MGM Resorts Int. Looking to Offload More Casinos

MGM ResortsBy signing a lease-back deal to sell the Bellagio Las Vegas, MGM made it clear that they want to be known as an asset-light company in the future. Jim Murren, Chairman, and CEO, recently informed investors that he would be looking to liquifying even more assets to finance projects and restore balance to MGM’s finances.

Amongst other venues, the MGM Grand Las Vegas was mentioned as a possible candidate for sale. This is the operator’s flagship casino, but no one should be surprised, given the fact that the company is changing its direction. With both confirmed sales and rumors considered, it’s safe to say that this approach to finances will set a precedent in the gaming industry.

Moving in the Right Direction

MGM Resorts Int. recently got rid of a major asset, the Bellagio Las Vegas Property. Their deal with Blackstone Group LP consists of a 30-year lease-back arrangement, worth around $4.2 billion. This, however, has not been the first time MGM tried to liquifying its assets. They already sold the Circus Circus Las Vegas for $825 million. Industry experts were initially worried that we might see the dissolution of MGM, but it all turned out to be a part of Jim Murren’s master plan.

He reiterated that both customers and stakeholders should relax, stating that the transactions are “blueprints” for future arrangements of the sort. The company’s goal is to maintain the same level of service provision, but with more liquid assets at their disposal. It’s a smart approach to an increasingly competitive market. Murren confirmed that MGM Resorts Int. are indeed looking to complete the monetization of the MGM Grand Las Vegas before the end of this calendar year.

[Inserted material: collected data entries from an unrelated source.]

/-- The wrapper passes the enable through its queue (R254). -/
theorem takeStep_outer_dqsOe {s : State} (inp : In) (hw : s.cfg.wrapped = true) :
    (takeStep inp s).outer.dqsOe = oldestTwo false s.wrap.serq.dqsOe
        [(takeStep inp s).out.pad.dqsOe, (takeStep inp s).out.pad.dqsOe]
      ∧ (takeStep inp s).wrap.serq.dqsOe = queueAfter s.wrap.serq.dqsOe
        [(takeStep inp s).out.pad.dqsOe, (takeStep inp s).out.pad.dqsOe] :=
  ⟨congrArg PadLanes.dqsOe (takeStep_outer hw), congrArg PadLanes.dqsOe (takeStep_serq hw)⟩

/-- Without the wrapper a step leaves what belongs to it alone. -/
theorem takeStep_outer_of_not_wrapped {s : State} (inp : In) (hw : s.cfg.wrapped = false) :
    (takeStep inp s).outer = s.outer ∧ (takeStep inp s).wrap = s.wrap := by
  rw [takeStep_of_not_wrapped inp hw]; exact ⟨rfl, rfl⟩

section
variable {inp : In} {ctl : Ctl} {s : State} (hen : ctl.wlevelEn = inp.ctl.wlevelEn)
include hen

/-- Two steps whose control records agree on `wlevelEn` differ in the strobe word and the transcoders only. -/
theorem takeStep_withCtl_of_wlevelEn : takeStep { inp with ctl := ctl } s =
    { takeStep inp s with
      inp := { inp with ctl := ctl }
      wires := { (takeStep inp s).wires with strobeWord := (takeStep { inp with ctl := ctl } s).wires.strobeWord }
      regs := { (takeStep inp s).regs with
        wrDq := (takeStep { inp with ctl := ctl } s).regs.wrDq, wrDm := (takeStep { inp with ctl := ctl } s).regs.wrDm
        wrDqs := (takeStep { inp with ctl := ctl } s).regs.wrDqs
        rdDq := (takeStep { inp with ctl := ctl } s).regs.rdDq } } := by
  have enable : (takeStep { inp with ctl := ctl } s).out.pad.dqsOe = (takeStep inp s).out.pad.dqsOe := by
    rw [takeStep_out_dqsOe, takeStep_out_dqsOe]
    show dqsOeOf ctl.wlevelEn _ _ _ = _
    rw [hen]
    rfl
  have queued : (takeStep { inp with ctl := ctl } s).outer.dqsOe = (takeStep inp s).outer.dqsOe
      ∧ (takeStep { inp with ctl := ctl } s).wrap.serq.dqsOe = (takeStep inp s).wrap.serq.dqsOe := by
    cases hw : s.cfg.wrapped with
    | false =>
      obtain ⟨outer, wrap⟩ := takeStep_outer_of_not_wrapped inp hw
      obtain ⟨outer', wrap'⟩ := takeStep_outer_of_not_wrapped { inp with ctl := ctl } hw
      rw [outer, outer', wrap, wrap']
      exact ⟨rfl, rfl⟩
    | true =>
      obtain ⟨outer, serq⟩ := takeStep_outer_dqsOe inp hw
      obtain ⟨outer', serq'⟩ := takeStep_outer_dqsOe { inp with ctl := ctl } hw
      rw [outer, outer', serq, serq', enable]
      exact ⟨rfl, rfl⟩
  refine (takeStep_withCtl inp ctl s).trans ?_
  rw [enable, queued.1, queued.2]

/-- Such steps show the same outputs, at the pads of the wrapped block too. -/
theorem takeStep_withCtl_outputs : (takeStep { inp with ctl := ctl } s).out = (takeStep inp s).out
    ∧ (takeStep { inp with ctl := ctl } s).outer = (takeStep inp s).outer
    ∧ (takeStep { inp with ctl := ctl } s).wrap = (takeStep inp s).wrap := by
  rw [takeStep_withCtl_of_wlevelEn hen]
  exact ⟨rfl, rfl, rfl⟩

variable (hsw : ∀ pre post, strobeWordOf s.cfg ctl pre post = strobeWordOf s.cfg inp.ctl pre post)
include hsw

omit hen in
theorem takeStep_withCtl_strobeWord :
    (takeStep { inp with ctl := ctl } s).wires.strobeWord = (takeStep inp s).wires.strobeWord := by
  rw [takeStep_wires_strobeWord, takeStep_wires_strobeWord]
  exact hsw _ _

/-- Two steps whose control records choose the same strobe word as well differ in the transcoders only. -/
theorem takeStep_withCtl_of_strobeWord : takeStep { inp with ctl := ctl } s =
    { takeStep inp s with
      inp := { inp with ctl := ctl }
      regs := { (takeStep inp s).regs with
        wrDq := (takeStep { inp with ctl := ctl } s).regs.wrDq, wrDm := (takeStep { inp with ctl := ctl } s).regs.wrDm
        wrDqs := (takeStep { inp with ctl := ctl } s).regs.wrDqs
        rdDq := (takeStep { inp with ctl := ctl } s).regs.rdDq } } := by
  refine (takeStep_withCtl_of_wlevelEn hen).trans ?_
  rw [takeStep_withCtl_strobeWord hsw]

end

/-- The input stage does not read the control record. -/
theorem takeStep_withCtl_padIn (inp : In) (ctl : Ctl) (s : State) :
    (takeStep { inp with ctl := ctl } s).wires.padIn = (takeStep inp s).wires.padIn := by
  have frame := congrArg (fun t : State => t.wires.padIn) (takeStep_withCtl inp ctl s)
  exact frame

/-! ### The transcoders of a step by its control record -/

/-- The strobe word that a step gives to the strobe group. -/
def stepWord (inp : In) (s : State) : Bits := (takeStep inp s).wires.strobeWord

/-- The pad words that a step gives to the read group. -/
def stepPad (inp : In) (s : State) : PadInLanes Bits :=
  if s.cfg.wrapped then (takeStep inp s).wires.padIn else inp.pad

/-- Each group of a step, from its words and the controls of R213. -/
theorem takeStep_groups (inp : In) (ctl : Ctl) (s : State) :
    (takeStep { inp with ctl := ctl } s).regs.wrDq
        = transcodeAll s.cfg.W s.cfg.sReset (wrIn s.cfg.R s.cfg.N inp) (fun b => wrRst ctl (b / 8))
            (fun b => wrInc ctl (b / 8)) s.regs.wrDq
      ∧ (takeStep { inp with ctl := ctl } s).regs.wrDm
        = transcodeAll s.cfg.W s.cfg.sReset (dmIn s.cfg.R s.cfg.NB inp) (wrRst ctl) (wrInc ctl) s.regs.wrDm
      ∧ (takeStep { inp with ctl := ctl } s).regs.wrDqs
        = transcodeAll s.cfg.W s.cfg.sReset (fun _ => stepWord { inp with ctl := ctl } s) (wrRst ctl) (wrInc ctl)
            s.regs.wrDqs
      ∧ (takeStep { inp with ctl := ctl } s).regs.rdDq
        = transcodeAll s.cfg.W s.cfg.sReset (wordAt (stepPad inp s).dqI) (fun b => rdRst ctl (b / 8))
            (fun b => rdInc ctl (b / 8)) s.regs.rdDq := by
  refine ⟨takeStep_regs_wrDq .., takeStep_regs_wrDm .., takeStep_regs_wrDqs_eq .., ?_⟩
  rw [takeStep_regs_rdDq_eq, takeStep_withCtl_padIn]
  rfl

What does MGM actually get by doing this? First and foremost, they get a significant financial injection that they can use to finance some of their projects abroad, such as the bid for an exclusive location in Osaka, Japan. Secondly, they also intend to complete country-wide sports betting rollout as soon as the legislative conditions are appropriate.

A Proper Series of Moves

Having a fire sale of all of their iconic venues allows MGM to return a big chunk of capital to various shareholders. Not only this, but an “asset-light” approach is the best way to ensure they don’t experience any significant losses, while still remaining competitive when it comes to expansion plans, both domestically and internationally. However, not everything is ideal, as the sale of Circus Circus Las Vegas resulted in a $37.1 million instant deficit during their quarterly audits. However, the next three-month period resulted in a 9% rise in profits, reaching $3.3 billion.

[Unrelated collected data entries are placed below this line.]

/-- A read-modify-write on its way to its home (R187, R189, R331). -/
structure Rmw where
  thread : Nat
  launch : Nat
  core : Nat
  scope : Nat
  remote : Bool
  glob : Bool
  loc : Nat
  op : AOp
  ty : Ty
  b : DWord
  c : DWord
  release : Bool
  acquire : Bool
  reduction : Bool
  result : Option Nat
  window : Option (Nat × Nat)
  flush : Bool
  seq : Nat
  deriving DecidableEq, Repr

/-- What an engine operation does (R277, R291, R299). -/
inductive EKind
  | hcopy (sp : ESp) (src : Nat) (dp : ESp) (dst : Nat) (len : Nat)
  | hlayout (toMem : Bool) (mode base s0 s1 s2 : Nat) (mp : ESp) (addr : Nat) (e n0 n1 n2 p1 p2 : Nat)
  | hgather (sp : ESp) (idx dat base count rlen : Nat)
  | hscatter (dp : ESp) (idx dat base count rlen : Nat)
  | hcoll (op : COp) (sp : ESp) (src : Nat) (dp : ESp) (dst count : Nat) (ty : Ty) (grp rank size inst : Nat)
  | cboard (sp : ESp) (src name : Nat)
  | ccatch (off name : Nat)
  | creplace (src : Nat) (mask : Option Nat) (name : Nat)
  | calight (off : Option Nat) (name : Nat)
  | dflip (sp : ESp) (addr : Nat) (time : DWord) (out : Nat)
  deriving DecidableEq, Repr

/-- How far an engine operation has come: `undelivered` the units it has still to move, `staged` the bytes it has read,
`outcome` its status CODE and VERSION once applied (R274), `resv` the shadow lines that it holds in reserve and `touched`
those it has used (R290). `reach` is the cycle at which it reaches its station (R278), and `serving` says that its core serves
it (R403). -/
structure EOp where
  thread : Nat
  crew : Nat
  launch : Nat
  ctx : Nat
  core : Nat
  kind : EKind
  result : Option Nat
  word : Option DWord
  chute : Option (Nat × Nat)
  seq : Nat
  undelivered : List Nat
  staged : SMap Byte
  outcome : Option (Nat × Nat)
  committedAt : Option DWord
  applied : Bool
  resv : Nat
  touched : List Nat
  reach : Nat
  serving : Bool
  deriving DecidableEq, Repr

/-- What a member of a collective has sent (R292, R429): its context and place, and its source bytes. -/
structure CollPart where
  ctx : Nat
  grp : Nat
  inst : Nat
  rank : Nat
  count : Nat
  op : COp
  ty : Ty
  size : Nat
  data : List Byte
  deriving DecidableEq, Repr

/-- A matrix queue entry (R222, R228). -/
inductive MKind
  | mma (z scl : Bool) (ta tb : Ty) (tile ks : Nat) (mode base s0 s1 : Nat) (ptr : Nat) (sa sb : List Nat)
        (step : Nat) (flags : Nat)
  | mloadb (src dst len : Nat)
  | mst (ty : Ty) (rm : Rm) (pol : Pol) (rsel tile : Nat) (mode base s0 s1 : Nat)
  | mzero (mask : Nat)
  deriving DecidableEq, Repr

structure MEntry where
  thread : Nat
  crew : Nat
  launch : Nat
  ctx : Nat
  bank : Nat
  kind : MKind
  result : Option Nat
  started : Bool
  seq : Nat
  deriving DecidableEq, Repr

/-- Current states of an array (R402): a ramp-up ends at a cycle, a ramp-down began at one. -/
inductive Ramp
  | cold
  | up (till : Nat)
  | hot
  | down (since : Nat)
  deriving DecidableEq, Repr

/-- A matrix pair (R220, R402): which bank each of its two sets holds (context, bank, last matrix issue), the banks
spilled from it by context, its queue, its arrays' current state, the launch that its fillers are charged to, the
cycles from which its arrays have been idle, and the ramp length it has taken from RAMPCFG (R422). -/
structure Pair where
  sets : List (Option (Nat × Nat × Nat))
  spilled : List (Nat × Nat)
  queue : List MEntry
  ramp : List Ramp
  hold : Nat
  chargedTo : Nat
  idle : List Nat
  paused : Bool
  len : Nat
  deriving DecidableEq, Repr

/-- A carousel slot's tile (R276, R333). -/
structure Tile where
  ctx : Nat
  name : Nat
  version : Nat
  bytes : SMap Byte
  deriving DecidableEq, Repr

/-- An INFER entry in service (R268, R418): the layer it is at, since when it waits for that layer's tile, and the layer's inputs. -/
structure Serve where
  layer : Nat
  since : Nat
  x : List Word
  deriving DecidableEq, Repr

/-- An INFER entry (R267, R418). -/
structure IEntry where
  thread : Nat
  launch : Nat
  ctx : Nat
  die : Nat
  desc : Nat
  dbytes : List Byte
  inputs : List Word
  nout : Nat
  result : Nat
  flush : Bool
  seq : Nat
  serve : Option Serve
  deriving DecidableEq, Repr

/-- A bin of pending spawned threads (R215). `timer` is the cycle of its expiry, `left` what remained of it at an
eviction (R370). -/
structure Bin where
  crew : Nat
  entry : DWord
  core : Nat
  timer : Nat
  left : Nat
  expired : Bool
  threads : List Nat
  seq : Nat
  deriving DecidableEq, Repr

/-- A barrier's phase (R203). -/
structure Bar where
  phase : Nat
  arrived : List Nat
  deriving DecidableEq, Repr

/-- A completion entry (R349). -/
structure CplEntry where
  lot : Word
  status : Nat
  cause : Nat
  code : Nat
  attempt : Nat
  ticket : Nat
  grade : Nat
  kind : Nat
  fallback : Bool
  time : DWord
  spent : DWord
  deriving DecidableEq, Repr

/-- A hardware queue (R346, R347). -/
structure Queue where
  en : Bool
  kill : Bool
  prio : Nat
  dclass : Nat
  replay : Nat
  sublog : Nat
  cpllog : Nat
  sub : DWord
  cpl : DWord
  fall : DWord
  ctx : Nat
  door : Word
  head : Word
  ctail : Word
  chead : Word
  blocked : Bool
  cplerr : Bool
  fallRec : Option (LRec × ExtRec)
  held : List CplEntry
  lastEpoch : Nat
  lastDeadline : Option DWord
  deferred : SMap Nat
  asks : SMap Nat
  fallWant : List (DWord × Nat)
  deriving DecidableEq, Repr

/-- A stop waiting to be recorded in the mailbox (R398), with the threads that stopped. -/
structure Stop where
  cause : Nat
  index : Nat
  brkn : Nat
  lot : Word
  crew : Nat
  pc : DWord
  eaddr : DWord
  lanes : Word
  tid : Nat
  crewUid : Nat
  threads : List Nat
  deriving DecidableEq, Repr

Despite the initial numbers, Murren confirmed that MGM predicted these short-term losses, but that he’s hoping for a significant financial boost during Q4. This period is known for its various conventions, which become a perfect introduction to the wonders of Vegas during wintertime.

What About Osaka?

With casino gambling being legalized in Japan only recently, both cities and operators are frantically trying to think of a deal that would win the government over. Since the country is relatively inexperienced when it comes to this niche, insiders believe that the authorities will pick the most reputable operators, one which has an abundance of liquid assets to provide the finances up-front, if needed.

MGM certainly fits the bill, as they’ve managed to expand internationally for some time now. Market surveys have revealed that, at least structurally, Japan’s market is very similar to Singapore’s and that MGM will receive a 20% return on investment if we’re looking at the total cost of $10 billion for the construction and development to take place.